Home dehydrators are a boon when you've got a bumper crop of apples or tomatoes, you're tired of canning, and your freezer is filling up fast. But is there anything to use them for the rest of the year, or should you tuck yours away on a closet shelf? Mine has been perched at one end of the kitchen counter since I got it. When fresh produce isn't in season, we use it for applesauce-based fruit leather, craft projects such as cinnamon-applesauce ornaments, and beef jerky.
It's the beef jerky that convinced my husband that our new Excalibur dehydrator had been a great purchase. Apple slices and tomatoes were easy enough to dry by following the instructions that came with our previous circular dehydrator. We wondered, however, if that unit would be hot enough or quick enough to safely dry meat. Quick drying is important to limit the opportunity for bacterial growth. The added assurance of a thermostat setting for "beef jerky" on our new dehydrator put an end to our hesitation and started us on the road to making great jerky. See "Choosing a Dehydrator" for details on types and features of commercially manufactured home dehydrators.
Jerky -- dried, salted meat -- has been around for hundreds of years. Nomadic Native American tribes, cowboys of the Wild West, present day explorers and Boy Scouts are all familiar with its chewy texture and concentrated flavor. The preserving qualities of salt (and sometimes also smoke) make jerky a portable protein source, easy to tuck into backpacks and briefcases. Recent emphasis on low-carb diets has made jerky more popular again. Making your own lets you experiment with different seasonings to get a product that's exactly to your taste. Using a home dehydrator, you can create jerky that's more consistent in quality and probably safer to eat than sun-dried strips of salted bison.
Top round is a good cut of beef to choose for jerky. We like to use local beef, grown without antibiotics or hormones, for a finished product that's probably leaner and more wholesome than most store-bought jerky. Have the butcher slice it across the grain into slabs a quarter inch thick. If you're slicing it yourself, partly frozen meat may be easier to cut evenly. It's easiest to work with the meat if you leave it in wide slabs while marinating and drying. The finished dried jerky can be cut into strips or bite sized pieces with a sturdy pair of scissors.
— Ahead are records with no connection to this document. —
/-- Cut a patch for a closing candidate: its number, or none (R207). -/
def State.cutPatch (s : State) (m : Nat) (c : Cand) : State × Option Nat :=
  if !s.on (F.MRV_CTRL_PATCH_EN m) then (s, none)
  else if (s.mu m).patches.length ≥ 64 then
    ((s.bump (F.MRV_PATCH_DROP_CNT_COUNT m)).mrvErr m F.MRV_STATUS_PATCH_DROP, none)
  else (s.openPatch m c, some (s.mu m).patchSeq)

/-- The record of a candidate that passes MIN_AREA is formed (R204, R206–R208). -/
def State.formRecord (s : State) (m : Nat) (c : Cand) : State :=
  let s1 := s.bump (F.MRV_CAND_CNT_COUNT m)
  let p := s1.cutPatch m c
  let q := p.1.place m c
  let s2 := q.1
  if !s2.on (F.MRV_CTRL_CREC_EN m) then s2
  else
    let seq := s2.rd (F.MRV_CREC_SEQ_SEQ m)
    let rec_ := c.record m (s2.rd (F.MRV_SPAN_COL_FIRST m)) seq s2.now p.2 q.2
    (s2.unitWrite m (s2.crecBase m + seq % s2.crecSlots m * 64) rec_ .none).wr (F.MRV_CREC_SEQ_SEQ m) (seq + 1)

/-- CANDIDATE_CLOSE: the next closing candidate's record forms (R203, R204). -/
def execCandidateClose (m : Fin 16) (s : State) : Answer :=
  act s fun s =>
    match (s.mu m).queue with
    | .close c :: q =>
      let s1 := s.setMu m { s.mu m with queue := q }
      if c.area < s1.rd (F.MRV_EXTRACT_MIN_AREA m) then s1.bump (F.MRV_SMALL_CNT_COUNT m) else s1.formRecord m c
    | _ => s

/-! ### Convolution, threshold and extraction (R200–R205) -/

/-- The half-width h of the kernel. -/
def State.kernelH (s : State) (m : Nat) : Nat := s.rd (F.MRV_CONV_CFG_K m)

/-- Coefficient (i, d) of set `k`, rows and columns from 0 (R213). -/
def State.coef (s : State) (m k i d : Nat) : Int :=
  let w := (s.reg (0xc81000 + 0x10000 * (m % 16) + 0x80 * k + 4 * ((7 * i + d) / 2))).toNat
  toSigned 16 (if (7 * i + d) % 2 = 0 then w % 2 ^ 16 else w / 2 ^ 16)

/-- The filtered value at column `j` of the row whose corrected rows, newest first, are `rows` (R200). -/
def State.filtered (s : State) (m h : Nat) (rows : List Row) (j : Nat) : Int :=
  let span := s.rd (F.MRV_SPAN m)
  let acc := (upTo (2 * h + 1)).foldl (fun (z : Int) i =>
    let pix := ((rows[2 * h - i]?.or rows.getLast?).map fun r => r.pix).getD []
    (upTo (2 * h + 1)).foldl (fun (z : Int) d =>
      z + s.coef m (s.mu m).set (3 + i - h) (3 + d - h) * ((pix.getD (min (j + d - h) (span - 1)) 0 : Nat) : Int)) z)
    (toSigned 32 (s.rd (F.MRV_CONV_BIAS_BIAS m)))
  min (max (acc / 2 ^ s.rd (F.MRV_CONV_CFG_SHIFT m)) (-32768)) 32767

/-- The class of a filtered pixel: 1 dark, 2 bright, 0 none (R202). -/
def Marver.classOf (u : Marver) (f : Int) : Nat :=
  if bit u.thr 0 && decide (f ≤ toSigned 16 (u.thresh % 2 ^ 16)) then 1
  else if bit u.thr 1 && decide (toSigned 16 (u.thresh / 2 ^ 16) ≤ f) then 2
  else 0

/-- The runs of a row of classes, left to right: class, first and last column (R203). -/
def runsOf (cls : List Nat) : List (Nat × Nat × Nat) :=
  let z := cls.foldl (fun (a : Nat × List (Nat × Nat × Nat)) c =>
    match a.2 with
    | r :: rs =>
      if c ≠ 0 && r.1 == c && r.2.2 + 1 == a.1 then (a.1 + 1, (c, r.2.1, a.1) :: rs)
      else if c ≠ 0 then (a.1 + 1, (c, a.1, a.1) :: a.2) else (a.1 + 1, a.2)
    | [] => if c ≠ 0 then (a.1 + 1, [(c, a.1, a.1)]) else (a.1 + 1, [])) (0, [])
  z.2.reverse

/-- The pixel of larger magnitude, the earlier in scan order on a tie. -/
def peakOf (f g : Int) (at1 at2 : Nat × Nat) : Int × (Nat × Nat) :=
  if f.natAbs < g.natAbs || (f.natAbs == g.natAbs &&
      (decide (at2.1 < at1.1) || (at2.1 == at1.1 && decide (at2.2 < at1.2)))) then (g, at2)
  else (f, at1)

/-- Two candidates made one (R203). -/
def Cand.merge (x y : Cand) : Cand :=
  let p := peakOf x.peak y.peak x.peakAt y.peakAt
  { x with
    first := min x.first y.first, height := max x.height y.height, taint := x.taint || y.taint, edge := x.edge || y.edge,
    colMin := min x.colMin y.colMin, colMax := max x.colMax y.colMax, area := x.area + y.area, sum := x.sum + y.sum,
    peak := p.1, peakAt := p.2, maxc := max x.maxc y.maxc, runs := x.runs ++ y.runs, now := x.now ++ y.now }

/-- The candidate that one run alone makes in filtered row number `n`. -/
def candOf (span n line : Nat) (taint : Bool) (f : List Int) (c : List Nat) (r : Nat × Nat × Nat) : Cand :=
  let cols := (upTo (r.2.2 - r.2.1 + 1)).map fun i => r.2.1 + i
  let p := cols.foldl (fun (a : Int × (Nat × Nat)) j => peakOf a.1 (f.getD j 0) a.2 (n, j)) (f.getD r.2.1 0, (n, r.2.1))
  { bright := r.1 == 2, first := n, height := 1, last := line, trunc := false, taint := taint,
    edge := r.2.1 == 0 || r.2.2 + 1 == span, colMin := r.2.1, colMax := r.2.2, area := cols.length,
    sum := cols.foldl (fun a j => a + (f.getD j 0).natAbs) 0, peak := p.1, peakAt := p.2,
    maxc := cols.foldl (fun a j => max a (c.getD j 0)) 0, runs := [], now := [(r.2.1, r.2.2)] }

/-- Does run `r` join candidate `c` by 8-connectivity (R203)? -/
def Cand.joins (c : Cand) (r : Nat × Nat × Nat) : Bool :=
  c.bright == (r.1 == 2) && c.runs.any fun q => decide (r.2.1 ≤ q.2 + 1) && decide (q.1 ≤ r.2.2 + 1)

/-- Take one run into the candidates tracked: none where it cannot be tracked (R203). -/
def addRun (cands : List Cand) (x : Cand) (r : Nat × Nat × Nat) : Option (List Cand) :=
  match cands.filter fun c => c.joins r with
  | [] => if cands.length < 256 then some (cands ++ [x]) else none
  | c :: cs => some ((cands.filter fun d => !d.joins r) ++ [(cs.foldl Cand.merge c).merge x])

/-- Put a closing candidate into the order in which records form, by its COL_MAX (R204). -/
def insertClose (c : Cand) : List Cand → List Cand
  | [] => [c]
  | d :: ds => if c.colMax < d.colMax then c :: d :: ds else d :: insertClose c ds

/-- A candidate at the end of filtered row number `n` in which a run of it lies. -/
def Cand.next (c : Cand) (n line : Nat) (taint : Bool) (maxRows : Nat) : Cand :=
  { c with
    height := n - c.first + 1, last := line, taint := c.taint || taint, runs := c.now, now := [],
    trunc := decide (maxRows ≤ n - c.first + 1) }

/-- The extractor takes one filtered row (R203, R204). -/
def State.extract (s : State) (m line : Nat) (taint : Bool) (f : List Int) (c cls : List Nat) : State :=
  let span := s.rd (F.MRV_SPAN m)
  let u := s.mu m
  let x := (runsOf cls).foldl (fun (a : List Cand × Nat) r =>
    match addRun a.1 (candOf span u.count line taint f c r) r with
    | some l => (l, a.2)
    | none => (a.1, a.2 + 1)) (u.tracked, 0)
  let maxRows := if s.rd (F.MRV_EXTRACT_MAX_ROWS m) = 0 then 255 else s.rd (F.MRV_EXTRACT_MAX_ROWS m)
  let live := (x.1.filter fun k => !k.now.isEmpty).map fun k => k.next u.count line taint maxRows
  let closing := (u.tall ++ x.1.filter fun k => k.now.isEmpty).foldl (fun l k => insertClose k l) []
  let early := closing.filter fun k => decide (k.colMax + 16 < span)
  let late := closing.filter fun k => !decide (k.colMax + 16 < span)
  let before := match u.classes with | r :: _ => r.line | [] => lineAt line (-1)
  let s1 := s.setMu m { u with
    tracked := live.filter fun k => !k.trunc
    tall := live.filter fun k => k.trunc
    count := u.count + 1
    classes := (⟨line, taint, cls⟩ :: u.classes).take 40
    queue := u.queue ++ early.map MrvEv.close ++ [.mark line before taint] ++ late.map MrvEv.close }
  forEach (upTo x.2) (fun _ s => s.mrvErr m F.MRV_STATUS_OPEN_FULL) s1

/-- The filtered row that the newest corrected row completes, once h rows below it have entered (R197, R200, R205). -/
def State.filterRow (s : State) (m : Nat) : State :=
  let h := s.kernelH m
  let rows := (s.mu m).history.take (2 * h + 1)
  match rows[h]? with
  | none => s
  | some r =>
    let f := (upTo (s.rd (F.MRV_SPAN m))).map fun j => s.filtered m h rows j
    let taint := decide (rows.length < 2 * h + 1) || rows.any fun r => r.taint
    s.extract m r.line taint f r.pix (f.map (s.mu m).classOf)

/-- The filtered row that starts as a row enters takes SET, THRESH and THR_CFG, and the armed switch (R201, R202). -/
def State.startFiltered (s : State) (m : Nat) : State :=
  let h := s.kernelH m
  let line := if h = 0 then some (s.mu m).rowLine else ((s.mu m).history[h - 1]?).map fun r => r.line
  let at_ := s.rd (F.MRV_CONV_SW_LINE_LO_AT_LINE_LO m) + 2 ^ 32 * s.rd (F.MRV_CONV_SW_LINE_HI_AT_LINE_HI m)
  match line with
  | none => s
  | some l =>
    let s1 := if s.on (F.MRV_CONV_SW_ARM m) && decide (at_ ≤ l) then
      (s.wr (F.MRV_CONV_CFG_SET m) (s.rd (F.MRV_CONV_SW_SET m))).wr (F.MRV_CONV_SW_ARM m) 0 else s
    s1.setMu m { s1.mu m with
      set := s1.rd (F.MRV_CONV_CFG_SET m), thresh := (s1.reg (0xc80028 + 0x10000 * (m % 16))).toNat,
      thr := (s1.reg (0xc8002c + 0x10000 * (m % 16))).toNat }

/-! ### Rows and beats (R192–R196, R199) -/

/-- A unit stops: open candidates are discarded and counted, open patches closed with TAINT (R196). DESIGN CHOICE (log entries 151
and 152): a candidate closed at the height limit whose record has not formed counts as open, and candidates recorded after the
unit's last mark stay in its part for the first batch after it is active again. -/
def State.deactivate (s : State) (m : Nat) : State :=
  let u := s.mu m
  let s1 := (s.wr (F.MRV_STATUS_ACTIVE m) 0).setMu m { u with tracked := [], tall := [], patches := [], inRow := false, stop := false }
  let s2 := forEach (u.tracked ++ u.tall) (fun _ s => s.notPlaced m) s1
  (forEach u.patches (fun p s => s.closePatch m { p with taint := true }) s2).closeBatches
    (s.rd (F.MRV_CTRL_REGION m)) 64

/-- Does a unit's row lack a column of its span (R195)? -/
def State.rowLacks (s : State) (m : Nat) : Bool :=
  (upTo (s.rd (F.MRV_SPAN m))).any fun j => !((s.mu m).row ++ (s.mu m).fifo).any fun e => e.1 == j

/-- The row of a unit that its line's end completes: what is still in the FIFO enters, columns not delivered are pixels of value
0 and taint it (R195, R198). -/
def State.finishRow (s : State) (m : Nat) : Row :=
  let u := s.mu m
  let row := ((u.fifo.map fun p => (p.1, s.correct m p.1 p.2)).reverse) ++ u.row
  { line := u.rowLine, taint := u.rowTaint || s.rowLacks m,
    pix := (upTo (s.rd (F.MRV_SPAN m))).map fun j =>
      ((row.find? fun e => e.1 == j).map fun e => e.2).getD (s.correct m j 0) }

/-- A row enters every open patch. -/
def State.rowToPatches (s : State) (m : Nat) (r : Row) : List Patch → State × List Patch
  | [] => (s, [])
  | p :: ps =>
    let x := s.patchRow m r p
    let y := x.1.rowToPatches m r ps
    (y.1, x.2 :: y.2)

/-- A line of unit `m` ends: the row goes through every stage (R197). -/
def State.endRow (s : State) (m : Nat) : State :=
  if !(s.mu m).inRow then s
  else
    let r := s.finishRow m
    let s0 := s.setMu m { s.mu m with inRow := false, row := [], fifo := [] }
    let s1 := if r.taint then (s0.bump (F.MRV_TAINT_CNT_COUNT m)).wr (F.MRV_STATUS_TAINT m) 1 else s0
    let s2 := s1.ringRow m r (s.mu m).rowTime
    let x := s2.rowToPatches m r (s2.mu m).patches
    let s3 := x.1.setMu m { x.1.mu m with patches := x.2, history := (r :: (x.1.mu m).history).take 40 }
    let s4 := s3.filterRow m
    if s4.on (F.MRV_CTRL_EN m) && !(s4.mu m).stop then s4 else s4.deactivate m

/-- A line starts at unit `m` (R195, R196): a row still open ends first. -/
def State.startRow (s : State) (k m : Nat) : State :=
  let s1 := (s.endRow m).tryActivate m
  if !s1.active m then s1
  else
    let s2 := s1.setMu m { s1.mu m with
      inRow := true, row := [], fifo := [], nextCol := none, rowTaint := (s1.pb k).untagged, rowLine := (s1.pb k).line,
      rowTime := (s1.pb k).time }
    (s2.startFiltered m).ringBegin m

/-- Is a beat malformed (R192)? A beat of no pixel whose only purpose is EOL is not. -/
def beatBad (b : Beat) : Bool := decide (8 < b.npix.val) || (b.npix.val == 0 && !b.eol)

/-- The pixels of a beat with their sensor columns. -/
def beatPixels (b : Beat) : List (Nat × Nat) :=
  if beatBad b then [] else (upTo b.npix).map fun i => (b.col.toNat + i, (b.pix.getD i 0).toNat)

/-- Does unit `m` take the beat: a pixel, or the column of a malformed beat, lies in its span? -/
def State.takes (s : State) (m : Nat) (b : Beat) : Bool :=
  let lo := s.rd (F.MRV_SPAN_COL_FIRST m)
  let hi := lo + s.rd (F.MRV_SPAN m)
  if beatBad b then decide (lo ≤ b.col.toNat) && decide (b.col.toNat < hi)
  else (beatPixels b).any fun p => decide (lo ≤ p.1) && decide (p.1 < hi)

/-- Would the beat be an error at unit `m` (R193)? -/
def State.beatError (s : State) (m : Nat) (b : Beat) : Bool :=
  (s.mu m).inRow && s.takes m b && (beatBad b || match (s.mu m).nextCol with
    | some c => c != b.col.toNat
    | none => false)

/-- Unit `m` takes what it needs of a beat (R193, R195). DESIGN CHOICE (log entry 149): of a malformed beat it takes no pixel, and
it expects the column COL + NPIX next. -/
def State.unitBeat (s : State) (m : Nat) (b : Beat) : State :=
  if !(s.mu m).inRow then s
  else
    let lo := s.rd (F.MRV_SPAN_COL_FIRST m)
    let bad := s.beatError m b
    let next := if s.takes m b then some (b.col.toNat + b.npix.val) else (s.mu m).nextCol
    let s1 := s.setMu m { s.mu m with rowTaint := (s.mu m).rowTaint || bad || b.syncErr, nextCol := next }
    forEach ((beatPixels b).filter fun p => decide (lo ≤ p.1) && decide (p.1 < lo + s.rd (F.MRV_SPAN m)))
      (fun p s => s.takePixel m (p.1 - lo) p.2) s1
Mix up the marinade of your choice, and put it with the beef in a zip-top plastic bag. We've experimented with different recipes, sometimes using a different marinade for each tray of sliced meat. My husband favors a mixture of soy sauce, crushed garlic, and homemade hot sauce. We've found you can add a generous amount of heat to the marinade without making the jerky overwhelmingly spicy. My favorite so far is commercial terriyaki sauce mixed with a can of crushed pineapple in juice. Both the meat and the fruit go onto the dehydrator tray, for a wonderful spicy-salty-sweet combination.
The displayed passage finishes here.